What is required: Of all the lines in the entries below, give again exactly those starting at the line containing "(State.traceWrite t p) := by" and ending at the line containing "State.writeAt_keeps | apply State.noteMiss_keeps", both ends included, and no others.

Top of Provided material

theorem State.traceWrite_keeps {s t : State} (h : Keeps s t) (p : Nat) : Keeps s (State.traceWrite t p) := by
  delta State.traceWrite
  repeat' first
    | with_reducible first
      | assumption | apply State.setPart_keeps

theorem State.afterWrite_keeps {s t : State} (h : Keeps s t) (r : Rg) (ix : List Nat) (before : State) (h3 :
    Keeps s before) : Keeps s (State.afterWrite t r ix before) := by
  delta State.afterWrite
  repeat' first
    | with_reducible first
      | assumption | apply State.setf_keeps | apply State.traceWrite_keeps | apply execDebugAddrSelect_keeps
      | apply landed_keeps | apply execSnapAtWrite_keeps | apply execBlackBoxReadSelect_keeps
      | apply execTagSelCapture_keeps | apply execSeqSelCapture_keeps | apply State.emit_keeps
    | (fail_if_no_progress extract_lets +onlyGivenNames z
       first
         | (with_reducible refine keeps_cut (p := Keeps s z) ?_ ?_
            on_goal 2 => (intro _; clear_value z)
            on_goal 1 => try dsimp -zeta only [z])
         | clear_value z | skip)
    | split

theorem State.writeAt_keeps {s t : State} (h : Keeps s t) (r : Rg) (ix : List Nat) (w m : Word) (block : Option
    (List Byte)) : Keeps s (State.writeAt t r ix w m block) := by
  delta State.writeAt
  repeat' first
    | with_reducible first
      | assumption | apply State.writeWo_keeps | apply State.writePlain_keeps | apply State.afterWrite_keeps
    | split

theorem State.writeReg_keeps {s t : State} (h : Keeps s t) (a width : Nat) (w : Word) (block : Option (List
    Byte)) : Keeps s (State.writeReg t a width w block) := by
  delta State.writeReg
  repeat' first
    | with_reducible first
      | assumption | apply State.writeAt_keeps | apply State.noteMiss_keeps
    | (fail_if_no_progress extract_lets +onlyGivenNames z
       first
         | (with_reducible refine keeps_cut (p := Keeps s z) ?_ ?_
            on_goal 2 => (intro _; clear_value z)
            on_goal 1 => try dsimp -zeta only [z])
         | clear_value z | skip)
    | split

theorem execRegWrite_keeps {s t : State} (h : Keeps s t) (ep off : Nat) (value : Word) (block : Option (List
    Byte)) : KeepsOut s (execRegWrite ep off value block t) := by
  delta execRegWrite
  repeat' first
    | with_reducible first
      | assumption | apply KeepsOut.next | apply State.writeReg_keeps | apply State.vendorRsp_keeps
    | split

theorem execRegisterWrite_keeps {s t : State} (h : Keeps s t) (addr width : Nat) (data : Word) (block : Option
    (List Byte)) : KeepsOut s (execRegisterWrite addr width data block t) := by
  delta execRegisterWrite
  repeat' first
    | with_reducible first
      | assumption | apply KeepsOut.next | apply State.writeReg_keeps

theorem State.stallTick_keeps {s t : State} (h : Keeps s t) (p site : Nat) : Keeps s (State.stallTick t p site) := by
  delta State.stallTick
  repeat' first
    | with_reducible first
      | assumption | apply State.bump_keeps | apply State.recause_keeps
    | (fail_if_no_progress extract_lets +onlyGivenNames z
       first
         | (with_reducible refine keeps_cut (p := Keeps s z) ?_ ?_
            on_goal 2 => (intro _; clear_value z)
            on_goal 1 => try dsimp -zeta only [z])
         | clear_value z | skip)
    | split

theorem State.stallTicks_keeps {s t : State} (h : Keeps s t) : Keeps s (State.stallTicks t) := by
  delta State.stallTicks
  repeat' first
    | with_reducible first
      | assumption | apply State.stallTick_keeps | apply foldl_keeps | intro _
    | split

Bottom of Provided material
Top of Provided material

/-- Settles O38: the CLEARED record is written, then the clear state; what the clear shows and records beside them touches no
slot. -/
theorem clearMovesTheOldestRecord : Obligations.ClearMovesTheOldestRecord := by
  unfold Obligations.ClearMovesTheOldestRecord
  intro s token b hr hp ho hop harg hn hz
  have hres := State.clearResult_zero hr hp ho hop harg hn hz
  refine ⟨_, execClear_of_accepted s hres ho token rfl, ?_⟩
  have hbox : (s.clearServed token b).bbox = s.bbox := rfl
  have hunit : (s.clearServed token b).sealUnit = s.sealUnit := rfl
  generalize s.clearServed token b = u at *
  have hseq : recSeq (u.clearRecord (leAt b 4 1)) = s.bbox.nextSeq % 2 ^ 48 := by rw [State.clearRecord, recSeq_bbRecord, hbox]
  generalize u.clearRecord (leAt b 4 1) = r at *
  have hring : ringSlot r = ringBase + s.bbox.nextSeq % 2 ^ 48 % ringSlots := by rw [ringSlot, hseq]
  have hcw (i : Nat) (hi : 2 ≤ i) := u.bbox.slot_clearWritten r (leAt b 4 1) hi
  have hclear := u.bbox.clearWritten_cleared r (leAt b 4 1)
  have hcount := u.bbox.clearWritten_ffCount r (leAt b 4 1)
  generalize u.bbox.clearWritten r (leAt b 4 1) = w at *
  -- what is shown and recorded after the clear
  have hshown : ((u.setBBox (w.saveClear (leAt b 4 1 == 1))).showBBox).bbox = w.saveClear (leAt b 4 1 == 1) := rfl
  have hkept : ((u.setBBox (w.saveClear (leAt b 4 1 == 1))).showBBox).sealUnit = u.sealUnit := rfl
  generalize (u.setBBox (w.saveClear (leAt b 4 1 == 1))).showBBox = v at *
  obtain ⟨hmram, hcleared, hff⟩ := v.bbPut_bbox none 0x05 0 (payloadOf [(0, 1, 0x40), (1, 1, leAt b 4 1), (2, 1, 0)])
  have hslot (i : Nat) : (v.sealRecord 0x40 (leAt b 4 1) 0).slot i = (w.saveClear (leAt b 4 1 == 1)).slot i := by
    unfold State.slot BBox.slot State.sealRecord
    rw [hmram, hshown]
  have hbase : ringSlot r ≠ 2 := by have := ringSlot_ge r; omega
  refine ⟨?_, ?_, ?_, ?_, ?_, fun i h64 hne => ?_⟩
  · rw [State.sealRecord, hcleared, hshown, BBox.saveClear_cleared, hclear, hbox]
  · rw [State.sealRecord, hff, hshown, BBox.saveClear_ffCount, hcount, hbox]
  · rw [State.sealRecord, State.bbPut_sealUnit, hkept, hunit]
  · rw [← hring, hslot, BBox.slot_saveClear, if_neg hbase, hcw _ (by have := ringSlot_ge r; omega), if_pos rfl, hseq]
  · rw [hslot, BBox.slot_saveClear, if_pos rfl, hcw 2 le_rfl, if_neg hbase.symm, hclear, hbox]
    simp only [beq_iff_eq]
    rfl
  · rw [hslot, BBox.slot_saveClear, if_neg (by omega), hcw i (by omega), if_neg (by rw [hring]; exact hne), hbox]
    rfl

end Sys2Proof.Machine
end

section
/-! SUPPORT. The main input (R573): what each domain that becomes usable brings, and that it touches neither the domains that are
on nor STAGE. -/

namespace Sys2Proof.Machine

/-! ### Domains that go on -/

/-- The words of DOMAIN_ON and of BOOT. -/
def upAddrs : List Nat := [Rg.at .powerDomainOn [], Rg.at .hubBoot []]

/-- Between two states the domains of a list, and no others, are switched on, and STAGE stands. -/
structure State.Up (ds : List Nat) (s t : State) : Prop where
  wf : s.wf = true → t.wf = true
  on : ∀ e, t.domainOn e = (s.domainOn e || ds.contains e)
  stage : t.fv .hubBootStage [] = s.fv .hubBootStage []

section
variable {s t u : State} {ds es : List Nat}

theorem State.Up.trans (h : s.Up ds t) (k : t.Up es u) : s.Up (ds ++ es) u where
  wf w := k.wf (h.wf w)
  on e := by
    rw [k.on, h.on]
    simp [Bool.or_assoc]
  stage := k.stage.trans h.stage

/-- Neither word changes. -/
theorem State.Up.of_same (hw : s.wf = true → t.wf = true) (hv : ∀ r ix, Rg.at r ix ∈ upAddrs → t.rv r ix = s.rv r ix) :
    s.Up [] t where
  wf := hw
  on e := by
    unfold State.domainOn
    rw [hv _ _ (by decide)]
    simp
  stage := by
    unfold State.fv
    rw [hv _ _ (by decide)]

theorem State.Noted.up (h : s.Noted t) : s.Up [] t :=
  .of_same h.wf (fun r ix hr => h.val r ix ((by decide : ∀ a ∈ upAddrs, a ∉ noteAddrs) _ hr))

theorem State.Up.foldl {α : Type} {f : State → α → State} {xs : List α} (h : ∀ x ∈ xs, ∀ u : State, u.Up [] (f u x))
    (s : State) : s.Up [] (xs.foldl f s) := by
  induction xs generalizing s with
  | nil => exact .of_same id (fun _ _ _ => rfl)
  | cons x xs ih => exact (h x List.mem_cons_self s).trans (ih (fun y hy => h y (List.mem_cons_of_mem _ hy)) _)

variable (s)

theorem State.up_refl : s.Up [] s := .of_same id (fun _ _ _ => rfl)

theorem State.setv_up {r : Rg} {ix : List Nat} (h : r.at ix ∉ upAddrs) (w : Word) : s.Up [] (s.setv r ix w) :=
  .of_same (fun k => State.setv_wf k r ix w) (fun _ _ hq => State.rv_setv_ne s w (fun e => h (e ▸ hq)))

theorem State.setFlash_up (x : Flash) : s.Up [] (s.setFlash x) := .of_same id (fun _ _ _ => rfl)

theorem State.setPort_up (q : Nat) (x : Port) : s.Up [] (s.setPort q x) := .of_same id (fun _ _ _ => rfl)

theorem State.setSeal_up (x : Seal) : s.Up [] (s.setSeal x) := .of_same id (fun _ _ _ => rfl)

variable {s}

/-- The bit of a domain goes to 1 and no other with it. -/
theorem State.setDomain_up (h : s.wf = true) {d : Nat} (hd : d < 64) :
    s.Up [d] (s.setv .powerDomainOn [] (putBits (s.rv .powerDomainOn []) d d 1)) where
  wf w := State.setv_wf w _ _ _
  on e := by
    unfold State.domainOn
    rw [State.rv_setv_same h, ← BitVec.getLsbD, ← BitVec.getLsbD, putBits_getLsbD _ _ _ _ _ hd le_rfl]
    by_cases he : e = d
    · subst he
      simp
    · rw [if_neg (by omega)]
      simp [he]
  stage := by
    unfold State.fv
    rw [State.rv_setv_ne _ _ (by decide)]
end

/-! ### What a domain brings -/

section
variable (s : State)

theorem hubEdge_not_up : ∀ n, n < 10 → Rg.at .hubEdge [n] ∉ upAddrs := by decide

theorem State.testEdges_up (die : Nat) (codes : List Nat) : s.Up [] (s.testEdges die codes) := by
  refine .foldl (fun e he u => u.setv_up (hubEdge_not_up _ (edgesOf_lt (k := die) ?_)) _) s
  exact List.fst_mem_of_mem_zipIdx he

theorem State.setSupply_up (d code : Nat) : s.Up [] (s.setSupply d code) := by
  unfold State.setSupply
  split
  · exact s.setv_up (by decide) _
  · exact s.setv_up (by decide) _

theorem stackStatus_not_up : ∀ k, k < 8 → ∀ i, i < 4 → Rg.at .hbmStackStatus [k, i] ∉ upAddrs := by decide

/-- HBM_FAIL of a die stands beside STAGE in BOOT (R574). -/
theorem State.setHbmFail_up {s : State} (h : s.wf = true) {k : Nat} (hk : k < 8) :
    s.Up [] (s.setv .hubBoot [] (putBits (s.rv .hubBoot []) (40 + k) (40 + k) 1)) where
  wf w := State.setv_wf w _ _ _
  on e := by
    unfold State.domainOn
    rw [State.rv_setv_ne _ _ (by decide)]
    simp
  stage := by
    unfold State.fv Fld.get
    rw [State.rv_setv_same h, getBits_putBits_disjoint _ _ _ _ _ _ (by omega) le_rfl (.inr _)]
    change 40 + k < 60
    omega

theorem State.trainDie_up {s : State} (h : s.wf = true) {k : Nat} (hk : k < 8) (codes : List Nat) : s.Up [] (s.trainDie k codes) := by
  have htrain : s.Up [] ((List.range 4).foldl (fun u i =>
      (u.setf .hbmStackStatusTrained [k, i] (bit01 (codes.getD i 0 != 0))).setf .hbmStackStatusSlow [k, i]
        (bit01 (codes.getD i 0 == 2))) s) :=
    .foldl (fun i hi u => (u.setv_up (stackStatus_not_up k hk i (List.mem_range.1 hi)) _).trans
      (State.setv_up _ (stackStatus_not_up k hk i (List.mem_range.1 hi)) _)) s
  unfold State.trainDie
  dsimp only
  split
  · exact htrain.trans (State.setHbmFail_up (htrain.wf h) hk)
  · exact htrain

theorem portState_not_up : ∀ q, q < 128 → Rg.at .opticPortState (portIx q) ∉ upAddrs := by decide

Bottom of Provided material

Exercise result:
theorem State.traceWrite_keeps {s t : State} (h : Keeps s t) (p : Nat) : Keeps s (State.traceWrite t p) := by
  delta State.traceWrite
  repeat' first
    | with_reducible first
      | assumption | apply State.setPart_keeps

theorem State.afterWrite_keeps {s t : State} (h : Keeps s t) (r : Rg) (ix : List Nat) (before : State) (h3 :
    Keeps s before) : Keeps s (State.afterWrite t r ix before) := by
  delta State.afterWrite
  repeat' first
    | with_reducible first
      | assumption | apply State.setf_keeps | apply State.traceWrite_keeps | apply execDebugAddrSelect_keeps
      | apply landed_keeps | apply execSnapAtWrite_keeps | apply execBlackBoxReadSelect_keeps
      | apply execTagSelCapture_keeps | apply execSeqSelCapture_keeps | apply State.emit_keeps
    | (fail_if_no_progress extract_lets +onlyGivenNames z
       first
         | (with_reducible refine keeps_cut (p := Keeps s z) ?_ ?_
            on_goal 2 => (intro _; clear_value z)
            on_goal 1 => try dsimp -zeta only [z])
         | clear_value z | skip)
    | split

theorem State.writeAt_keeps {s t : State} (h : Keeps s t) (r : Rg) (ix : List Nat) (w m : Word) (block : Option
    (List Byte)) : Keeps s (State.writeAt t r ix w m block) := by
  delta State.writeAt
  repeat' first
    | with_reducible first
      | assumption | apply State.writeWo_keeps | apply State.writePlain_keeps | apply State.afterWrite_keeps
    | split

theorem State.writeReg_keeps {s t : State} (h : Keeps s t) (a width : Nat) (w : Word) (block : Option (List
    Byte)) : Keeps s (State.writeReg t a width w block) := by
  delta State.writeReg
  repeat' first
    | with_reducible first
      | assumption | apply State.writeAt_keeps | apply State.noteMiss_keeps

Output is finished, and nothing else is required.